START EXTRACTED DATA
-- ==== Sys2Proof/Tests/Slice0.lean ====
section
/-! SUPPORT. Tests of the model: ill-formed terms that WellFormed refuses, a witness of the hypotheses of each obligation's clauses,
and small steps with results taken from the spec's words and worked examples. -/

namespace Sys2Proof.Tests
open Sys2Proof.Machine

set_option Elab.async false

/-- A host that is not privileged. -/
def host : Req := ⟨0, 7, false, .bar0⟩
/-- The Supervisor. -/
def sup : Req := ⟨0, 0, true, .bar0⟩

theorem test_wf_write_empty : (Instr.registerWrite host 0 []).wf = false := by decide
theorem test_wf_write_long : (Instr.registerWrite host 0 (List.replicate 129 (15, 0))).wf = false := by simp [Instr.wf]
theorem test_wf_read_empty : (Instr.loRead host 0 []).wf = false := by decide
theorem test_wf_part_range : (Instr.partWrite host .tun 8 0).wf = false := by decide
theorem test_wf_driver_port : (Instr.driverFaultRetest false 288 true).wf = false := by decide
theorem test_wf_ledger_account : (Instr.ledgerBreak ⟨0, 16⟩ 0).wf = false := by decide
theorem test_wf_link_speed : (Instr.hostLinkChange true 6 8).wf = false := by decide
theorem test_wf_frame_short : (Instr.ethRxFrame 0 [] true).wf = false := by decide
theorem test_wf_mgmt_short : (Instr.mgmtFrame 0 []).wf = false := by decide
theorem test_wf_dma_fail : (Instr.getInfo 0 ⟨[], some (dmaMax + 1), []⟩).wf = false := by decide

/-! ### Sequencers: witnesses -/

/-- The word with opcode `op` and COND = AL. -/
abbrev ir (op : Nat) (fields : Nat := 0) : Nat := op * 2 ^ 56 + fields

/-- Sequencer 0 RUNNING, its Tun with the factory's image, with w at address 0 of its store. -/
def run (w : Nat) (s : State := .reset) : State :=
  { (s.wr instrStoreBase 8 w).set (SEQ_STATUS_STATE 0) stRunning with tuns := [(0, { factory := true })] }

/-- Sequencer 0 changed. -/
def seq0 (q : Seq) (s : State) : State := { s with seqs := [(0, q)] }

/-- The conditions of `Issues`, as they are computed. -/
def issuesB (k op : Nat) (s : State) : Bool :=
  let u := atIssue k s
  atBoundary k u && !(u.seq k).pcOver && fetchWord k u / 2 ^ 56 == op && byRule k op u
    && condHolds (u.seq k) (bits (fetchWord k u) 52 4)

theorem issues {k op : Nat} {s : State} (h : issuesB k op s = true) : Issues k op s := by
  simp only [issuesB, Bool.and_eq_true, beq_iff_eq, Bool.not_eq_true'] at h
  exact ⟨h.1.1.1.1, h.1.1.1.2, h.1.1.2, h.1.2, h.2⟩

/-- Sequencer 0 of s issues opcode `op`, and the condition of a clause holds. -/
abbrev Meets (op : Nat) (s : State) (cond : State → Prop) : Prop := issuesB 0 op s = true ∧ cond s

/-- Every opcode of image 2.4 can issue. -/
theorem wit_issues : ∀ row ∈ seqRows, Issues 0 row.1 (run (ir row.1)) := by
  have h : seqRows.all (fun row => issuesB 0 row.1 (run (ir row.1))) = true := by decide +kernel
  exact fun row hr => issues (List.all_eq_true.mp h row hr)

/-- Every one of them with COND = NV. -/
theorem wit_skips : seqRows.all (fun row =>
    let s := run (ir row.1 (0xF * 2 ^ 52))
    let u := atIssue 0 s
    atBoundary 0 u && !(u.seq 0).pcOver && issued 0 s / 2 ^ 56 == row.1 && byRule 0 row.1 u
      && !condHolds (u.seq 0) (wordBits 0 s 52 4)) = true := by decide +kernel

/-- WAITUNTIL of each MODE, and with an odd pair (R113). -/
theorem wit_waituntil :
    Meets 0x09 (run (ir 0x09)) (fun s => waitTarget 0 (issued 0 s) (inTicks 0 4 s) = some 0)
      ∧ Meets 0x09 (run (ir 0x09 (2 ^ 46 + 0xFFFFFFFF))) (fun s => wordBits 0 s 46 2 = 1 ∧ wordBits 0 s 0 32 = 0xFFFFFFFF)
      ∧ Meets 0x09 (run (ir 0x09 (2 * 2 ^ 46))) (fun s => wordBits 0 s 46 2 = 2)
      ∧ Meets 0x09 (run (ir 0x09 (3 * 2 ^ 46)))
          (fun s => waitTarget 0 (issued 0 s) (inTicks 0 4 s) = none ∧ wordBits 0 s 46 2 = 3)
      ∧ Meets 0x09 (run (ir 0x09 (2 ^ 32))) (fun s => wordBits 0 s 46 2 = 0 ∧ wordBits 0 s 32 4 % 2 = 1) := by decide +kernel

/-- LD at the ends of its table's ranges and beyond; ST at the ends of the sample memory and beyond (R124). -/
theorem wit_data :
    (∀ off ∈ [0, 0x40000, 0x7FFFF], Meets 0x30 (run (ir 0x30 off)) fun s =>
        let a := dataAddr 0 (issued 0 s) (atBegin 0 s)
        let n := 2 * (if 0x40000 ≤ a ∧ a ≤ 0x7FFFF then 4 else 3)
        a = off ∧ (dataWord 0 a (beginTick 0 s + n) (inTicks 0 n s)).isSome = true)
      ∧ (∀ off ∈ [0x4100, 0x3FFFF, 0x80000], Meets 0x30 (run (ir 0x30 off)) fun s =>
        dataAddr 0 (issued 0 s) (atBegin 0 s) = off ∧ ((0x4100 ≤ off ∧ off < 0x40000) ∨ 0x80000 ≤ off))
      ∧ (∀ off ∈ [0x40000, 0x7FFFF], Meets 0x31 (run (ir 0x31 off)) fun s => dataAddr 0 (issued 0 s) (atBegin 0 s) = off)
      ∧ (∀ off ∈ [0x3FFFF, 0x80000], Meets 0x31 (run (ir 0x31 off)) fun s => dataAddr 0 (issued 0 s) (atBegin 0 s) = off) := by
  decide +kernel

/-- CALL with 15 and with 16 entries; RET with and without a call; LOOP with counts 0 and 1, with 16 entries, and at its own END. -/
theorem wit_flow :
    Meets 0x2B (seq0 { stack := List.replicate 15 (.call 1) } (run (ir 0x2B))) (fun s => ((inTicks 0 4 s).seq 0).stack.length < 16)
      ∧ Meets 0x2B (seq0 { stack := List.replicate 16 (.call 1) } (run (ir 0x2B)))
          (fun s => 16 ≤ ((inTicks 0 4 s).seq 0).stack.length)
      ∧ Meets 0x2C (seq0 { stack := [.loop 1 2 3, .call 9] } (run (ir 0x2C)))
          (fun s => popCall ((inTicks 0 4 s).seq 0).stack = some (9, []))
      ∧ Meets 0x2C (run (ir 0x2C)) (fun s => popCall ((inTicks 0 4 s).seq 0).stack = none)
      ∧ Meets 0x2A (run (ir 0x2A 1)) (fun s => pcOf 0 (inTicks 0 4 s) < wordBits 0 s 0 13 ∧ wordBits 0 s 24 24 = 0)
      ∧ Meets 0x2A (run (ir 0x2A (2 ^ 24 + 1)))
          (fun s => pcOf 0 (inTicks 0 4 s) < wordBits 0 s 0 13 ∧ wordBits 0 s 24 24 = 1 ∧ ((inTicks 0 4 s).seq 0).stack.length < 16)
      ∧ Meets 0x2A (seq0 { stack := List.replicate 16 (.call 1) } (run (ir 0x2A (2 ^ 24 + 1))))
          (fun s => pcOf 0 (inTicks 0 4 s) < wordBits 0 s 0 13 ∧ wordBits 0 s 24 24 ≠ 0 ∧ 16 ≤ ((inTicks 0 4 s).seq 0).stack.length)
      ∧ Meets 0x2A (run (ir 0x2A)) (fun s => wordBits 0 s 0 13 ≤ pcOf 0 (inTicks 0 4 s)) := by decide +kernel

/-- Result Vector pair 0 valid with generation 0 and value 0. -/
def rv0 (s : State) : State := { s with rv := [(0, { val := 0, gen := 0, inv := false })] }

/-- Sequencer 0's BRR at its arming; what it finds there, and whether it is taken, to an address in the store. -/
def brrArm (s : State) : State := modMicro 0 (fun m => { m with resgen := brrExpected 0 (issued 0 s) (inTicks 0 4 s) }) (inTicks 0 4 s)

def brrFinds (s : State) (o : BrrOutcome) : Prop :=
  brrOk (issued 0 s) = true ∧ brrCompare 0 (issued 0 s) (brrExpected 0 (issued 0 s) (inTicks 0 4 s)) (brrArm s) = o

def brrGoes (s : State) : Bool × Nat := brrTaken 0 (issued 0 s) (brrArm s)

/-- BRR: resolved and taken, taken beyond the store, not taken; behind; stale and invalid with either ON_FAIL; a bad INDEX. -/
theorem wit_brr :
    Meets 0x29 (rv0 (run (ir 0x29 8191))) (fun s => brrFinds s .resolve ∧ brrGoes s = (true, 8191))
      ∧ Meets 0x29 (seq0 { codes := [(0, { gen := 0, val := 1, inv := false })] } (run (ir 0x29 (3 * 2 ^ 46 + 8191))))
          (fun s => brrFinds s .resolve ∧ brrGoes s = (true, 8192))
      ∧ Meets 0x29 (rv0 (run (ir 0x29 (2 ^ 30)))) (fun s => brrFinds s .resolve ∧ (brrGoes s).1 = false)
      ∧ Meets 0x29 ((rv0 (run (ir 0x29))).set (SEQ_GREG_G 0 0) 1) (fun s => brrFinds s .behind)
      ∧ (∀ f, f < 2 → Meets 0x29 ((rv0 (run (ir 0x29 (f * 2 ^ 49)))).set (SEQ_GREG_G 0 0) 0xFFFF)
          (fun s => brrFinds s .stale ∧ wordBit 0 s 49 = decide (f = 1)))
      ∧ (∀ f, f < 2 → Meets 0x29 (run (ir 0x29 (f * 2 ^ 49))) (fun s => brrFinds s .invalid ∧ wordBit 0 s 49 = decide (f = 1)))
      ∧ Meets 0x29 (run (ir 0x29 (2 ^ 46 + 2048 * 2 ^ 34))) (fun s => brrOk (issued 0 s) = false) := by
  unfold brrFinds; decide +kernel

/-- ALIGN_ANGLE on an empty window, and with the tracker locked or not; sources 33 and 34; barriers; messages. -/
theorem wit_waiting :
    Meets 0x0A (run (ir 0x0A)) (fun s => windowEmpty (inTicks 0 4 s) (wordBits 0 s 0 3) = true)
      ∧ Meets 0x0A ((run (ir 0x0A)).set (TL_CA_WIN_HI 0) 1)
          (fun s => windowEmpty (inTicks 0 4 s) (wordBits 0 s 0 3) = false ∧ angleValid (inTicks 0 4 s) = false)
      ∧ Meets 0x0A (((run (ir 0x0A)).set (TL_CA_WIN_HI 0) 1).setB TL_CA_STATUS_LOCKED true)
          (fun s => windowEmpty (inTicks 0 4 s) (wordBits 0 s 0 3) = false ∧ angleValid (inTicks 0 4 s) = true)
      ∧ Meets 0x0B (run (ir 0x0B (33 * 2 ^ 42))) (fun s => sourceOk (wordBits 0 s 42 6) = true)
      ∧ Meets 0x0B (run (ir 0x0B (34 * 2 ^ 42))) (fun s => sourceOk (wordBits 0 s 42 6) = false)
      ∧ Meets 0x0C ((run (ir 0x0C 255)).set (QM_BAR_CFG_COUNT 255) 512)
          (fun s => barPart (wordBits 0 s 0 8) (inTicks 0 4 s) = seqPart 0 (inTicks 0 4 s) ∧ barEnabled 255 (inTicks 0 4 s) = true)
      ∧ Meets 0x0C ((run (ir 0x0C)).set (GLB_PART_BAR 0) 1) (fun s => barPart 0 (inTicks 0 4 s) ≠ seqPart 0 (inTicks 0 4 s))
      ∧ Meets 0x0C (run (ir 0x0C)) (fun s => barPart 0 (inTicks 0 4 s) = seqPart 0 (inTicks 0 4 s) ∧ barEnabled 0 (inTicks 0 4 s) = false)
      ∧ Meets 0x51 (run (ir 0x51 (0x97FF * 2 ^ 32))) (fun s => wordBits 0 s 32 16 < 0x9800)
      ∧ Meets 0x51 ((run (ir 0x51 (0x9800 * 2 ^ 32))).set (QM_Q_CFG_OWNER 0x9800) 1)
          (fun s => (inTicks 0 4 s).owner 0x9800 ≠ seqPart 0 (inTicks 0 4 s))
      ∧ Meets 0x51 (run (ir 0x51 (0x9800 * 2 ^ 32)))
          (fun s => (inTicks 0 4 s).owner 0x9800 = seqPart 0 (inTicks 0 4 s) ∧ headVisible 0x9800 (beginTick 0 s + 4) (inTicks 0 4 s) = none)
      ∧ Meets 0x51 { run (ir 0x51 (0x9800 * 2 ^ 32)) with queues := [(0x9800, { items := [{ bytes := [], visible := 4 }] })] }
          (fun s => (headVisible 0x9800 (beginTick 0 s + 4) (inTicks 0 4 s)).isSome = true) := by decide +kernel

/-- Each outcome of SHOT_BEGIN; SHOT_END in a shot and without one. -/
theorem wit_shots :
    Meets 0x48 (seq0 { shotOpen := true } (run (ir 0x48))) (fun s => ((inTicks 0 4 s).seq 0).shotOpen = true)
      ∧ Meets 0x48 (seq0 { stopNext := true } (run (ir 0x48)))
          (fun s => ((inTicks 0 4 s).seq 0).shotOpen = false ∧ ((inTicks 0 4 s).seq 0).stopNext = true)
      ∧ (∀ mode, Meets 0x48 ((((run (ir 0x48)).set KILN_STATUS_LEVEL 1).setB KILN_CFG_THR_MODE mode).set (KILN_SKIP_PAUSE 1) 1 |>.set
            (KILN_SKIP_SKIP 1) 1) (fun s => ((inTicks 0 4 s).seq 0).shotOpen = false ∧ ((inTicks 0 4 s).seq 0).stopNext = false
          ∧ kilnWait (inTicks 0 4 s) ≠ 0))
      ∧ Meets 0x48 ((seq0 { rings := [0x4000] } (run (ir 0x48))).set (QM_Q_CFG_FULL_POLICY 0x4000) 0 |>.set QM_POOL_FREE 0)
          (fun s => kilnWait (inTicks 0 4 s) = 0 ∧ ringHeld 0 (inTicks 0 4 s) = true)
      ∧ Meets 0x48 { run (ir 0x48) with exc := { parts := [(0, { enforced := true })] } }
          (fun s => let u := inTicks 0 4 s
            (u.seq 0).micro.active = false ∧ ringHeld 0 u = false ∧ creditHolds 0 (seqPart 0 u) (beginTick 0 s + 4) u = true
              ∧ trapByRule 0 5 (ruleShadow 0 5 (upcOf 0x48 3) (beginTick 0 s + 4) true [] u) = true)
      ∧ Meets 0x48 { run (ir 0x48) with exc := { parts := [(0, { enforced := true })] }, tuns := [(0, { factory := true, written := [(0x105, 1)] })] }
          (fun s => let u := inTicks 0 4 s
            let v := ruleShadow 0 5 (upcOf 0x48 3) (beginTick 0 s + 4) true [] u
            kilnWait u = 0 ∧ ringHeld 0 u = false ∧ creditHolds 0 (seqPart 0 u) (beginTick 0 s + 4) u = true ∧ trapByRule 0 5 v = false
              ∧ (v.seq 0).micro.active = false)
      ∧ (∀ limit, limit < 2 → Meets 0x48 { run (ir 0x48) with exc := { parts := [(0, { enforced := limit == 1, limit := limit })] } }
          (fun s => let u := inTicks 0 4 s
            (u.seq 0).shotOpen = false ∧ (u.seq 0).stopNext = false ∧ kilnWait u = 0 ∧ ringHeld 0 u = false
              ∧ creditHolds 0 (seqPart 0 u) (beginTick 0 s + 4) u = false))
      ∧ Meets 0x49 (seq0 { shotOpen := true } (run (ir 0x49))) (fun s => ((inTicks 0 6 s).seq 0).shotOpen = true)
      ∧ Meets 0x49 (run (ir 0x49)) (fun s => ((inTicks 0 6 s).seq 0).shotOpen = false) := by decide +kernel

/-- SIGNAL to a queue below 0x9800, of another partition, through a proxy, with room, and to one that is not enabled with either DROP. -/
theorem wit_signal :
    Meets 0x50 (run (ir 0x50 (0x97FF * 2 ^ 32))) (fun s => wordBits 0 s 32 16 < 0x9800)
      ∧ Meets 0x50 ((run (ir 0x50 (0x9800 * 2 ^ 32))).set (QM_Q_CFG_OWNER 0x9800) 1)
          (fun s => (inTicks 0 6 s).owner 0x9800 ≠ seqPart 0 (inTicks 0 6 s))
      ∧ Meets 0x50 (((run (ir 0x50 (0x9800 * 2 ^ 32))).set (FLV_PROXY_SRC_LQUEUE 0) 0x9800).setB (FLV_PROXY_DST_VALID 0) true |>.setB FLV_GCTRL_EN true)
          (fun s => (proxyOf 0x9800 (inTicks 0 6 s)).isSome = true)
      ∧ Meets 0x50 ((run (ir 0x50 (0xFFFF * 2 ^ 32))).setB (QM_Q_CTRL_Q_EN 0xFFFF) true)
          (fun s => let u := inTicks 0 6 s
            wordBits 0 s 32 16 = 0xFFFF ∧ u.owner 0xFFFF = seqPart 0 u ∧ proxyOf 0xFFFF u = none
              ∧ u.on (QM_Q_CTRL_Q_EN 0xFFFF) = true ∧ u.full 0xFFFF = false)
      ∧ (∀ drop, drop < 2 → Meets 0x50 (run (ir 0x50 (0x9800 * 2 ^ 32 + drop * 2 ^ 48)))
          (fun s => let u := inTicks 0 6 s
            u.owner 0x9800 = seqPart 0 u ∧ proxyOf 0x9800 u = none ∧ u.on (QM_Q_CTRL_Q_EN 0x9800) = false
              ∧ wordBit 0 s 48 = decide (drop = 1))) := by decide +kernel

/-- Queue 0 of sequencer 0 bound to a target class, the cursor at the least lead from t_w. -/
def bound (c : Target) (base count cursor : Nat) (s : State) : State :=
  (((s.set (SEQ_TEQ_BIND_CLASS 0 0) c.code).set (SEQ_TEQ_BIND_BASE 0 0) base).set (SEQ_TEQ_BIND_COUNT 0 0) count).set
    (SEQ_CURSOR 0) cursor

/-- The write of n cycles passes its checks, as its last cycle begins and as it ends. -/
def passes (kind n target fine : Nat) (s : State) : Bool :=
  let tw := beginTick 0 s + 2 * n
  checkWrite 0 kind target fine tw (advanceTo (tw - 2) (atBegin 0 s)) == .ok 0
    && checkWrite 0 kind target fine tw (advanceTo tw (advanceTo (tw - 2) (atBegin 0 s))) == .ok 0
END EXTRACTED DATA
## HOW TO COMPLETE THIS TASK
Of the entries above, repeat exactly the lines between the line with "open Sys2Proof.Machine" and the line with "(s.wr instrStoreBase 8", inclusive, and no others.

## TASK ANSWER
open Sys2Proof.Machine

set_option Elab.async false

/-- A host that is not privileged. -/
def host : Req := ⟨0, 7, false, .bar0⟩
/-- The Supervisor. -/
def sup : Req := ⟨0, 0, true, .bar0⟩

theorem test_wf_write_empty : (Instr.registerWrite host 0 []).wf = false := by decide
theorem test_wf_write_long : (Instr.registerWrite host 0 (List.replicate 129 (15, 0))).wf = false := by simp [Instr.wf]
theorem test_wf_read_empty : (Instr.loRead host 0 []).wf = false := by decide
theorem test_wf_part_range : (Instr.partWrite host .tun 8 0).wf = false := by decide
theorem test_wf_driver_port : (Instr.driverFaultRetest false 288 true).wf = false := by decide
theorem test_wf_ledger_account : (Instr.ledgerBreak ⟨0, 16⟩ 0).wf = false := by decide
theorem test_wf_link_speed : (Instr.hostLinkChange true 6 8).wf = false := by decide
theorem test_wf_frame_short : (Instr.ethRxFrame 0 [] true).wf = false := by decide
theorem test_wf_mgmt_short : (Instr.mgmtFrame 0 []).wf = false := by decide
theorem test_wf_dma_fail : (Instr.getInfo 0 ⟨[], some (dmaMax + 1), []⟩).wf = false := by decide

/-! ### Sequencers: witnesses -/

/-- The word with opcode `op` and COND = AL. -/
abbrev ir (op : Nat) (fields : Nat := 0) : Nat := op * 2 ^ 56 + fields

/-- Sequencer 0 RUNNING, its Tun with the factory's image, with w at address 0 of its store. -/
def run (w : Nat) (s : State := .reset) : State :=
  { (s.wr instrStoreBase 8 w).set (SEQ_STATUS_STATE 0) stRunning with tuns := [(0, { factory := true })] }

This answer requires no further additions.